Superior Court Judge Peter Doyne, the assignment judge in Bergen County, also questioned Molinelli's authority to unilaterally seek contempt charges.

“Twenty years on the bench, and I've never seen an application like this,” Doyne said. He gave Molinelli a week to withdraw it; Molinelli did so last week.

Molinelli has said he also intends to seek sanctions against William H. Buckman, the Lagano family attorney, noting his accusation that investigators stole money “is just an absolute lie from an attorney at law.” He called the allegation “mind-boggling” because, he said, Buckman knows the money was seized under the state’s forfeiture law.

“We have always offered the Lagano family to give us some legitimacy of the money,” Molinelli said. “They have never done that.”

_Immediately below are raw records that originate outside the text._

/-- For every frame heard and admitted: ENGAGE of a PACKET axis answers WRONG_SOURCE and of an axis in FAULT
AXIS_FAULT; ENGAGE of a DISENGAGED STEPDIR or GEAR axis, ARMED or STOPPED at standstill with no engagement pending,
answers QUEUED with the next number: STEPDIR is ENGAGED at once in state FOLLOWING, GEAR holds its channel and ratio
for the next boundary. ENGAGE of a CAM axis, and CAM_NEXT of one that waits for its entry point or follows, wait for the line
of the table's directory entry, and CAM_NEXT of another axis answers BUSY. Only the axis named and the records of commands
change. (R345, R352, R99, R113, R396, R397.) -/
def Obligations.FollowersEngageUnderANumber : Prop :=  ∀ (f : Req) (s : State), let x := reqAxis f
    let w0 := f.words.getD 0 0
    let next := fun a : State => if a.ip.nextSeq = 0xFFFF then (1 : BitVec 16) else a.ip.nextSeq + 1
    (FrameReady 0x31 f s → let a := accepted 0x31 f s
      let calm := a.axState x ≠ 6 ∧ axisWaits a x = false ∧ fstate a x = 0 ∧ (a.fol x).engSeq = none ∧ (a.fol x).gearPend = none
        ∧ (a.axState x = 1 ∨ a.axState x = 5) ∧ atStandstill a x = true ∧ a.ip.cmdq.length < 16
      (a.axState x = 6 → Answers (.engage f) s a stAxisFault 0 0 [])
      ∧ (a.axState x ≠ 6 → a.src x = 0 → Answers (.engage f) s a stWrongSource 0 0 [])
      ∧ (calm → a.src x = 1 → Completes (.engage f) s fun t => ∃ u, Ended 0x31 f s u stQueued 0 a.ip.nextSeq.toNat [] t ∧ BesideAxes { a with ip := { a.ip with nextSeq := next a } } u
          ∧ fstate u x = 3 ∧ u.axState x = 3 ∧ (u.fol x).stepT = (a.mot x).pos ∧ (u.fol x).engSeq = none ∧ ∀ b : Axis, b ≠ x → u.ax b = a.ax b)
      ∧ (calm → a.src x = 2 → Completes (.engage f) s fun t => ∃ u, Ended 0x31 f s u stQueued 0 a.ip.nextSeq.toNat [] t
          ∧ u = { (a.modFol x fun q => { q with
                engSeq := some a.ip.nextSeq, gear := none
                gearPend := some (a.getS (F.AX_GEAR_NUM.NUM x), a.get (F.AX_GEAR_DEN.DEN x), a.get (F.AX_GEAR_RAMP.RAMP x)) }) with
              regs := u.regs, ip := { a.ip with nextSeq := next a, ledger := a.ip.ledger ++ [(qcmdOf 0x31 f a, none)] } }
          ∧ u.get (F.AX_FOLLOW_STAT.MCH x) = getBits w0 1 0 ∧ KeepsFields [F.AX_FOLLOW_STAT.MCH x] a u)
      ∧ (calm → a.src x = 3 → Completes (.engage f) s
          (WaitsForLines 0x31 f lkInterp (0x100000 * (partCam a).1 + 16 * getBits w0 15 8) 4 a)))
    ∧ (FrameReady 0x34 f s → let a := accepted 0x34 f s
      let active := axisWaits a x = false ∧ a.src x = 3 ∧ (fstate a x = 1 ∨ fstate a x = 3)
      (¬ active → Answers (.camNext f) s a stBusy 0 0 [])
      ∧ (active → Completes (.camNext f) s (WaitsForLines 0x34 f lkInterp (0x100000 * (partCam a).1 + 16 * getBits w0 7 0) 4 a)))

/-- For every frame heard and admitted: a REG_WRITE or BACKSTOP_SET whose first write fails, and a REG_BLOCK_WRITE
whose first word fails, answers the status of that check with DETAIL 0 and performs no later write. A write in the BK
block by REG_WRITE answers ROLE_DENIED, one outside it by BACKSTOP_SET RANGE. A write of SYS_SCRATCH by REG_WRITE or
REG_BLOCK_WRITE stores its data word and nothing else; a limit rate written by BACKSTOP_SET is stored and audited. A
payload whose every address is unimplemented answers OK and changes nothing but the unlock. (R343, R367, R371.) -/
def Obligations.WriteOpcodesStopAtTheFirstFailure : Prop :=  ∀ (f : Req) (s : State), let addr := getBits (f.words.getD 0 0) 23 2 * 4
    let typ := getBits (f.words.getD 0 0) 1 0
    let first := fun (bk : Bool) (a : State) => writeReg f.port bk addr typ (f.words.getD 1 0) a
    let bare := fun a : State => { a with ip := { a.ip with unlocked := false } }
    let scratch := fun (op : Nat) (a t : State) => ∃ u, Ended op f s u stOk 0 0 [] t ∧ u = { bare a with regs := u.regs }
      ∧ u.get F.SYS_SCRATCH.all = (f.words.getD 1 0).toNat ∧ KeepsFields [F.SYS_SCRATCH.all] a u
    let empty := fun n : Nat => inBk n = false ∧ isWaveAddr n = false ∧ regAt n = none
    (FrameReady 0x11 f s → let a := accepted 0x11 f s
      ((first false a).2 ≠ stOk → Answers (.regWrite f) s (first false a).1 (first false a).2 0 0 [])
      ∧ (f.words.length = 2 → typ = 0 → addr = F.SYS_SCRATCH.all.addr → Completes (.regWrite f) s (scratch 0x11 a))
      ∧ (typ ≠ 3 → inBk addr = true → Answers (.regWrite f) s (bare a) stRoleDenied 0 0 [])
      ∧ (f.words.length = 2 → typ ≠ 3 → empty addr → Answers (.regWrite f) s (bare a) stOk 0 0 []))
    ∧ (FrameReady 0x12 f s → let a := accepted 0x12 f s
      ((first false a).2 ≠ stOk → Answers (.regBlockWrite f) s (first false a).1 (first false a).2 0 0 [])
      ∧ (f.words.length = 2 → typ = 0 → addr = F.SYS_SCRATCH.all.addr → Completes (.regBlockWrite f) s (scratch 0x12 a))
      ∧ (typ ≠ 3 → addr + 4 * f.words.length < 0x1000000 → (∀ i < f.words.length - 1, empty (addr + 4 * i)) →
        Answers (.regBlockWrite f) s (bare a) stOk 0 0 []))
    ∧ (FrameReady 0x76 f s → let a := accepted 0x76 f s
      ((first true a).2 ≠ stOk → Answers (.backstopSet f) s (first true a).1 (first true a).2 0 0 [])
      ∧ (typ ≠ 3 → inBk addr = false → addr < 0x1000000 → Answers (.backstopSet f) s (bare a) stRange 0 0 [])
      ∧ (∀ x : Axis, f.words.length = 2 → typ = 0 → addr = (F.BK_VMAX.all x).addr → 1 ≤ (f.words.getD 1 0).toNat → (f.words.getD 1 0).toNat ≤ 1310720000 →
        Completes (.backstopSet f) s fun t => ∃ u, Ended 0x76 f s u stOk 0 0 [] t ∧ u.sec.auditNext = a.sec.auditNext + 1
          ∧ u = { bare a with regs := u.regs, freeCtr := u.freeCtr, sec := u.sec }
          ∧ u.get (F.BK_VMAX.VMAX x) = (f.words.getD 1 0).toNat ∧ KeepsFields [F.BK_VMAX.VMAX x, F.SEC_AUDIT_CNT.AUDIT_LOST] a u))

/-- For every frame heard and admitted: LK_READ and TRACE_READ answer RANGE for a misaligned address, a count of 0 or
above 28 or an end beyond their space, with the first word beyond it as DETAIL; else the read waits with jobs over the lines
of its bytes, and no reply stands until they are read. LK_WRITE answers RANGE for an address off a line or beyond the system
region, BUSY while a SLEEP waits, else STARTED with the next ticket and a job of its data. A command that waits for lines
answers BUSY at LK_READ_TIMEOUT, and neither it nor a job of it is left; READ_BUSY counts a read of words, DETAIL names the
first word that is missing (that a command which waits for a directory entry, a recipe header or an audit entry ends so,
uncounted, is the model's choice, assumption log 150). (R335, R347, R396, R393, R356.) -/
def Obligations.LockerOpcodesReadAndWriteLines : Prop :=  ∀ (f : Req) (s : State), let w0 := f.words.getD 0 0
    let count := getBits (f.words.getD 1 0) 4 0
    let misses := fun at_ top : Nat => if at_ % 4 ≠ 0 ∨ count = 0 ∨ 28 < count then 0 else (top - at_) / 4
    (FrameReady 0x50 f s → let a := accepted 0x50 f s
      let addr := getBits w0 25 0
      let ok := addr % 4 = 0 ∧ 0 < count ∧ count ≤ 28 ∧ addr + 4 * count ≤ 0x3F00000
      (¬ ok → Answers (.lkRead f) s a stRange (misses addr 0x3F00000) 0 [])
      ∧ (ok → Completes (.lkRead f) s (WaitsForLines 0x50 f lkInterp addr count a)))
    ∧ (FrameReady 0x54 f s → let a := accepted 0x54 f s
      let size := 0x100000 * (partTrc a).2
      let ok := w0.toNat % 4 = 0 ∧ 0 < count ∧ count ≤ 28 ∧ w0.toNat + 4 * count ≤ size
      (¬ ok → Answers (.traceRead f) s a stRange (misses w0.toNat size) 0 [])
      ∧ (ok → Completes (.traceRead f) s (WaitsForLines 0x54 f lkInterp (0x100000 * (partTrc a).1 + w0.toNat) count a)))
    ∧ (FrameReady 0x51 f s → let a := accepted 0x51 f s
      let addr := getBits w0 25 0
      let ok := addr % 32 = 0 ∧ addr + 4 * (f.words.length - 1) ≤ 0x3F00000
      (¬ ok → Answers (.lkWrite f) s a stRange 0 0 [])
      ∧ (ok → a.pw.sleepPend ≠ none → Answers (.lkWrite f) s a stBusy 0 0 [])
      ∧ (ok → a.pw.sleepPend = none → Completes (.lkWrite f) s fun t => ∃ u no, Ended 0x51 f s u stStarted no.toNat 0 [] t ∧ no.toNat = a.get F.CMD_TICKET.NEXT_TICKET
          ∧ u.ip.tickets.getLast? = some { no := no, result := none }
          ∧ ∃ j ∈ u.lk.jobs, j.why = .write no ∧ j.who = lkInterp ∧ j.line = addr / 32 ∧ j.step = 1
            ∧ j.bytes = some (wordsBytesLE (f.words.drop 1))))
    ∧ (∀ r, s.whReq = [] → readOf s f.port (readKey f) = some r → (f.port = .hp ∨ f.port = .aux) →
        (s.portSt f.port).store.head?.map (·.alive) = some f.alive →
        let words := r.op = 0x50 ∨ r.op = 0x54
        Completes (.lkReadTimeout f.port (readKey f)) s fun t =>
          readOf t f.port (readKey f) = none ∧ (∀ j ∈ t.lk.jobs, j.why ≠ .reply f.port (readKey f))
          ∧ ((t.portSt f.port).store.head?.bind fun e => e.reply.map fun q => q.words)
            = some (statusWords stBusy (if words then (r.fails Option.isNone).getD 0 else 0) 0 [])
          ∧ t.get F.LK_ARB_STAT.READ_BUSY = if words then counted s F.LK_ARB_STAT.READ_BUSY else s.get F.LK_ARB_STAT.READ_BUSY)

Buckman said the prosecutor would be “way off base” in seeking sanctions against him.

Asked if he had any independent verification of the allegations in the federal lawsuit, beyond the Sweeney complaint, he declined to comment.

“The federal lawsuit has not come into full swing yet,” he said.

And what of the defendants in the gambling case that started it all? Charges filed against 15 of them were thrown out. A grand jury failed to indict Gatto, the reputed Genovese kingpin, who has since died.

Several defendants pleaded guilty to downgraded disorderly persons charges or agreed to a deal with prosecutors and got probation.

A handful skipped court dates and are referred to in current court records as “inactive” fugitives.